Artificial Intelligence analyzes the visitor’s behaviour allowing the real time campaign optimizations towards the audiences that are more likely to convert. With the help of machine learning, programmatic advertising platforms are using the real time and third-party data to identify the right audiences for your campaign. Then you can buy the the inventory to show your advertisements reaching right places and audiences who cares about.

Machine Learning – Publisher’s Side:

The old and traditional way of publisher advertising system used to set the prioritization rules to show the ad based on the auctions. Now, with the help of machine learning, the advertisers can predict the value for their every ad impression. The publishers price is dynamically set in the auction using machine learning based on the buyer’s interest and bid price.

With the help of Machine learning, publishers got more control over the ad efficiency and optimizing the publisher revenue. Here are some of the ways discussed below:

Bid Throttling:

The header bidding has become the game changer for the publishers, which led to several challenges on the buying side. SSP’s and DSP’s used to receive much traffic arising in the problem of keeping the infrastructure costs down.

Bid Throttling leverages on Machine Learning ensuring that SSP’s is sending only the relevant traffic that DSP’s is interested. Therefore, increasing in the efficiency of the performance by working together.

In order to keep a tap on the costs incurred on the technology, Machine learning is very much useful to predict the DSP that is likely to win the bid. It can be achieved by analyzing the algorithms on a historical basis identifying the attributes affecting DSP’s win rate. If you can predict that who is more likely to win the bid on an impression, then we can send the impression to those DSP’s with fewer bid requests. The bid throttling results in the decrease of queries per second (QPS) and increases the win rate in addition to increase in the spend per QPS for DSP’s.

AD Quality:

Machine learning is helping the publishers to identify the harmful ads before shown on the publisher’s website. It can scan the ads that comes through our platforms and the machine learning algorithms identify the harmful content or mal-ware, offensive, high band with ad. Then block the ad before it is shown on the publisher side.

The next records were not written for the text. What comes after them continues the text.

-- ==== Sys2Proof/Machine/LinkOps.lean ====
section
/-!
DEFINITION. Lattice links, shared operations: states and bring-up (R296 to R298), failure and detours (R304 to R308),
reception, acknowledgement and credit (R286 to R288).
-/
namespace Sys2Proof.Machine

/-- State codes of Table 10-18. -/
def LinkSt.code (x : LinkSt) : Nat :=
  match x with
  | .off => 0 | .detect => 1 | .train => 2 | .ident => 3 | .up => 4 | .fastRt => 5 | .fullRt => 6 | .down => 7 | .test => 8
  | .looped => 9

def State.link (s : State) (l : Nat) : Link := Map.get s.lat.links {} l
def State.setLink (s : State) (l : Nat) (v : Link) : State := { s with lat := { s.lat with links := Map.set s.lat.links l v } }
def State.updLink (s : State) (l : Nat) (f : Link → Link) : State := s.setLink l (f (s.link l))
/-- Offset of LNK_CTL[l]. -/
def lnkCtl (l : Nat) : Nat := 0x110000 + 0x400 * l
def State.lnkEnabled (s : State) (l : Nat) : Bool := decide (s.rfld (lnkCtl l) 0 1 = 1)
def State.lnkMode (s : State) (l : Nat) : Nat := s.rfld (lnkCtl l) 1 3
/-- A power domain is on and in its window. -/
def State.domainGood (s : State) (d : Nat) : Bool :=
  let v := Map.get s.pwr.domains {} d
  v.on && v.good
/-- The SerDes domain of a link's side (Table 9-4). -/
def sideDomain (l : Nat) : Nat := 57 + l / 36
/-- Spare group of a link (R277). -/
def spareKey (l : Nat) : Nat × Nat := (l / 36, l % 36 / 9)
def State.isUp (s : State) (l : Nat) : Bool := decide ((s.link l).st = .up)
/-- Up links, ascending. -/
def State.upLinks (s : State) : List Nat := (List.range 144).filter s.isUp
/-- The module at the far end, as last received. -/
def Link.farId (k : Link) : Option Nat := k.peer.map (fun p => p.mod0.val)
/-- A tenant that meets `p` has an image whose link table names link `l` of this module (R299, R300). -/
def State.linkNamed (s : State) (l : Nat) (p : Tenant → Bool) : Bool :=
  s.tenants.any (fun e => p e.2 && match e.2.img with
    | some i => i.links.any (fun x => decide (x.frm = i.me ∧ x.link = l))
    | none => false)
/-- Tenants whose image names link `l`. -/
def State.linkUsers (s : State) (l : Nat) : List Nat :=
  (s.tenants.filter (fun e => match e.2.img with
    | some i => i.links.any (fun x => decide (x.frm = i.me ∧ x.link = l))
    | none => false)).map (fun e => e.1)
/-- The link carries a detour (Table 10-18). -/
def State.carriesDetour (s : State) (l : Nat) : Bool :=
  s.lat.links.any (fun e => e.2.detour.any (fun d => decide (d.2 = l))) || s.lat.dtrOut.any (fun e => decide (e.1 = l))
/-- A test mode may not be entered, nor the link switched off (R300). -/
def State.testBarred (s : State) (l : Nat) : Bool := s.linkNamed l (fun _ => true) || s.carriesDetour l
/-- A link report, with the link as its source (Table 10-20). -/
def State.linkReport (s : State) (l code cls detail : Nat) : State := s.report code cls l none detail

/-- The first link of the tenant's table that fails the test of R299. -/
def State.badPath (s : State) (t : Nat) : Option Nat :=
  match (s.ten t).img with
  | none => none
  | some i =>
    ((i.links.filter (fun e => decide (e.frm = i.me))).find? (fun e =>
      let k := s.link e.link
      !((decide (k.st = .up) && decide (k.farId = (i.mods[e.dst]?).map (fun m => m.1))) ||
        (decide (k.st = .down) && k.detour.isSome)))).map (fun e => e.link)

/-! ### Neighbours (R295) -/

/-- Puts a token on every up link but one. -/
def State.tokUp (s : State) (but : Option Nat) (k : Token) : State :=
  let out := (s.upLinks.filter (fun l => decide (some l ≠ but))).map (fun l => (l, k))
  { s with lat := { s.lat with tokOut := s.lat.tokOut ++ out } }
/-- The modules to which this one has an up link. -/
def State.nbrSet (s : State) : BitVec 256 :=
  s.upLinks.foldl (fun a l => match (s.link l).farId with | some m => a ||| BitVec.ofNat 256 (2 ^ m) | none => a) 0
/-- NBR on every up link. -/
def State.sendNbr (s : State) : State := s.tokUp none { typ := 7, ten := 0, origin := s.moduleId, word := 0, nbr := s.nbrSet }
/-- NBR goes out where the links of `s` have come to lead to other modules than `old` says. -/
def State.nbrSince (s : State) (old : BitVec 256) : State := if s.nbrSet = old then s else s.sendNbr

/-! ### Bring-up -/

/-- Where bring-up stands: the state itself, or the background attempt of a DOWN link. -/
def Link.phase (k : Link) : LinkSt := if k.st = .down then k.bg.getD .down else k.st
def Link.setPhase (k : Link) (p : LinkSt) : Link := if k.st = .down then { k with bg := some p } else { k with st := p }
/-- A fresh transmitter and receiver: SEQ counters reset, all credits restored (R288, R304). -/
def Link.freshFlow (k : Link) : Link :=
  { k with txSeq := 0, rxSeq := 0, gotAny := false, nakSent := false, nakDue := false, arrived := 0, resendAt := none
           ackOuts := 0, credXch := 4096, credTok := 64, credPkt := 512, credDtr := 256, retXch := 0, retTok := 0
           retPkt := 0, retDtr := 0, sinceDtr := 0, sincePkt := 0 }
/-- Enters DETECT (R296); the running disparities start negative (R279). -/
def Link.enterDetect (k : Link) : Link :=
  { k.setPhase .detect with noSignal := true, goodTs := 0, ackTs := 0, sentAck := 0, peerRec := false
                            txRd0 := false, txRd1 := false, rxRd0 := false, rxRd1 := false }
/-- A link may come up: enabled, MODE NORMAL, its side powered. -/
def State.mayTrain (s : State) (l : Nat) : Bool :=
  s.lnkEnabled l && decide (s.lnkMode l = 0) && s.domainGood (sideDomain l) && s.dev.mode.configured
/-- An OFF link that may come up enters DETECT. -/
def State.startLink (s : State) (l : Nat) : State :=
  if s.mayTrain l && decide ((s.link l).st = .off) then
    s.updLink l (fun k => { k.enterDetect.freshFlow with noPeerRec := false })
  else s
/-- A side's domain has come on (R296): its links enter DETECT, one that is DOWN in the background. -/
def State.startSide (s : State) (d : Nat) : State :=
  (List.range' (36 * (d - 57)) 36).foldl (fun s l =>
    if s.mayTrain l && decide ((s.link l).st = .down) then s.updLink l Link.enterDetect else s.startLink l) s
/-- Every link that may come up does (R296), when the device enters IDLE. -/
def State.startLinks (s : State) : State := (List.range 144).foldl State.startLink s
/-- A link goes to OFF; what it held is gone, but its counters and its substituted lane stay. -/
def Link.toOff (k : Link) : Link :=
  { k.freshFlow with st := .off, bg := none, retry := [], rxBuf := [], detour := none, txSleep := false, rxSleep := false
                     loopAcked := false, goodTs := 0, ackTs := 0, sentAck := 0, markDue := false, errs0 := [], errs1 := [] }

/-- The counts of a test pattern are what the line gives, which no command says: free values (R302; log entry 64). -/
def State.prbsCounts (s : State) (l : Nat) : State :=
  let a := s.freshNat
  let b := a.2.freshNat
  let c := b.2.freshNat
  c.2.updLink l (fun k => { k with prbsErr0 := a.1 % 2 ^ 32, prbsErr1 := b.1 % 2 ^ 32, prbsBits := c.1 % 2 ^ 64 })

/-- A spare can take a lane of the link: usable and free (R307). -/
def State.spareFree (s : State) (l : Nat) : Bool :=
  s.lat.spareOk.contains (spareKey l) && !s.lat.spareUsed.contains (spareKey l) && (s.link l).subst.isNone
/-- A logical lane moves onto the group's spare (R307). -/
def State.substitute (s : State) (l lane : Nat) : State :=
  let s := s.updLink l (fun k => { k with subst := some lane })
  ({ s with lat := { s.lat with spareUsed := spareKey l :: s.lat.spareUsed } }).linkReport l 0x0204 clsDegraded
    (lane + 2 * (spareKey l).2)

/-! ### Failure and detours (R304 to R311) -/

/-- The detour that a link's end chooses (R308): the neighbour of lowest module ID whose NBR shows the far module, over
the lowest-numbered up link to it. -/
def State.findDetour (s : State) (l : Nat) : Option (Nat × Nat) :=
  match (s.link l).farId with
  | none => none
  | some f =>
    let cand := (List.range 256).find? (fun c => decide (c ≠ f) &&
      (Map.get s.lat.nbrOf 0 c).getLsbD f && s.upLinks.any (fun m => decide ((s.link m).farId = some c)))
    cand.bind (fun c => (s.upLinks.find? (fun m => decide ((s.link m).farId = some c))).map (fun m => (c, m)))

/-- A link's detour is chosen (R308), with its record and the recovery of the tenants that use it (R226). -/
def State.takeDetour (s : State) (l : Nat) : State :=
  match s.findDetour l with
  | none =>
    (s.updLink l (fun k => { k with detour := none })).linkReport l 0x020A clsDegraded (((s.link l).farId).getD 0)
  | some d =>
    let s := (s.updLink l (fun k => { k with detour := some d })).linkReport l 0x0122 clsDegraded l
    let q := s.lastSeq
    ((s.linkUsers l).filter (fun t => s.inTiles t)).foldl (fun s t => s.startRecovery t .masked none q) s

/-- A frame body is a lattice token. -/
def bodyIsTok : Body → Bool
  | .tok _ => true
  | _ => false

/-- The TOK frames that FULL_RT kept, numbered from 0 to be sent first (R304). -/
def Link.requeue (k : Link) : Link :=
  let toks := ((k.retry.filter (fun f => bodyIsTok f.body)).zipIdx).map (fun e => { e.1 with seq := BitVec.ofNat 12 e.2 })
  { k with retry := toks, txSeq := BitVec.ofNat 12 toks.length, credTok := 64 - toks.length
           resendAt := if toks.isEmpty then none else some 0 }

With the help of machine learning algorithms, we can discover the ad sent is something that publisher wont like, which goes a long way in protecting the brand safety of the advertiser.

Dynamic Floors:

Platform data and machine learning is used to predict how advertisers will value the ad impression. Also, working with publisher partners to set the price floor in the auction that is submitted to the bidders.

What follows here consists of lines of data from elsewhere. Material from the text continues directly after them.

-- ==== Sys2Proof/Machine/AcqCmd.lean ====
section
/-!
DEFINITION. The acquisition commands (R196 to R201).
-/
namespace Sys2Proof.Machine

/-- ACQ_RUN_START (R198): ACQ_CTL is written with RUN = 1 and its other fields as they stand. -/
def execAcqRunStart (c : Unit16) (by' : TenId) (s : State) : Out :=
  if s.dev.mode.configured then .next (s.writeAcqCtl by' c (setFld (s.reg (acqReg c)) 14 1 1)) else .next s

/-- ACQ_RUN_STOP (R198). -/
def execAcqRunStop (c : Unit16) (by' : TenId) (s : State) : Out :=
  if s.dev.mode.configured then .next (s.writeAcqCtl by' c (setFld (s.reg (acqReg c)) 14 1 0)) else .next s

/-- ACQ_OWNER_WRITE (R198): the channel is OFF. -/
def execAcqOwnerWrite (c : Unit16) (by' owner : TenId) (s : State) : Out :=
  if !s.dev.mode.configured then .next s
  else if by'.val ≠ 0 then .next (s.accOwner (acqReg c))
  else .next (s.newAcqOwner c owner (s.reg (acqReg c)))

/-- ACQ_RECORD_LANDED (R196): bit i of `bad` says that the i-th 64-byte staging line of the record, by ring position, is poisoned (Table
11-8). -/
def execAcqRecordLanded (c : Unit16) (bad : BitVec 10) (s : State) : Out := .next (s.acqLand c bad)

/-- ACQ_GAP_ROOM (R198): room has come back to a WRAP channel, and its GAP mark is written. -/
def execAcqGapRoom (c : Unit16) (s : State) : Out :=
  if (s.acqOf c).st.runs && (s.acqOf c).gap.isSome && s.acqFits c (zeros 32) then
    let s := s.acqGap c
    .next (s.acqDrain c (s.acqOf c).held)
  else .next s

/-- ACQ_PACING_ROOM (R198). -/
def execAcqPacingRoom (c : Unit16) (s : State) : Out := .next (s.acqRoom c)

/-- ACQ_PACE_TIMEOUT (R198, R200): a wait of `ms` has reached PACE_LIMIT; the ecycles whose DATA waits are lost. -/
def execAcqPaceTimeout (c : Unit16) (ms : BitVec 16) (s : State) : Out :=
  let a := s.acqOf c
  let n := s.rfld (acqReg c + 0x1C) 0 16
  match a.st, a.waiting with
  | .pacing, r :: _ =>
    if n ≠ 0 ∧ n ≤ ms.toNat then
      .next ((s.acqMark c 0x17 (recEcyc r) 0).updAcq c (fun x => { x with
        st := .stopped, ovf := true, waiting := []
        lost := min 0xFFFFFFFF (x.lost + (a.waiting.filter (fun w => decide (recTyp w = 1))).length) }))
    else .next s
  | _, _ => .next s

/-- ACQ_RIDX_WRITE (R196). -/
def execAcqRidxWrite (c : Unit16) (by' : TenId) (v : DWord) (s : State) : Out :=
  if s.dev.mode.configured then .next (s.writeAcqRidx by' c v.toNat) else .next s

end Sys2Proof.Machine
end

The publisher is able to reclaim the control over the price by protecting the ad inventory that can accumulate more information about the buyer’s willingness to pay. The noticeable increase is seen in the monetization for the publishers when compared with the old traditional auction systems.

The increased efficiency of the Digital advertising by adopting Artificial Intelligence / Machine Learning is not only helping us to protect the advertiser dollars but also to understand the customers. Machine learning is ultimately bringing a big change in the field of Digital Advertising by analyzing, optimizing and interacting with the customers.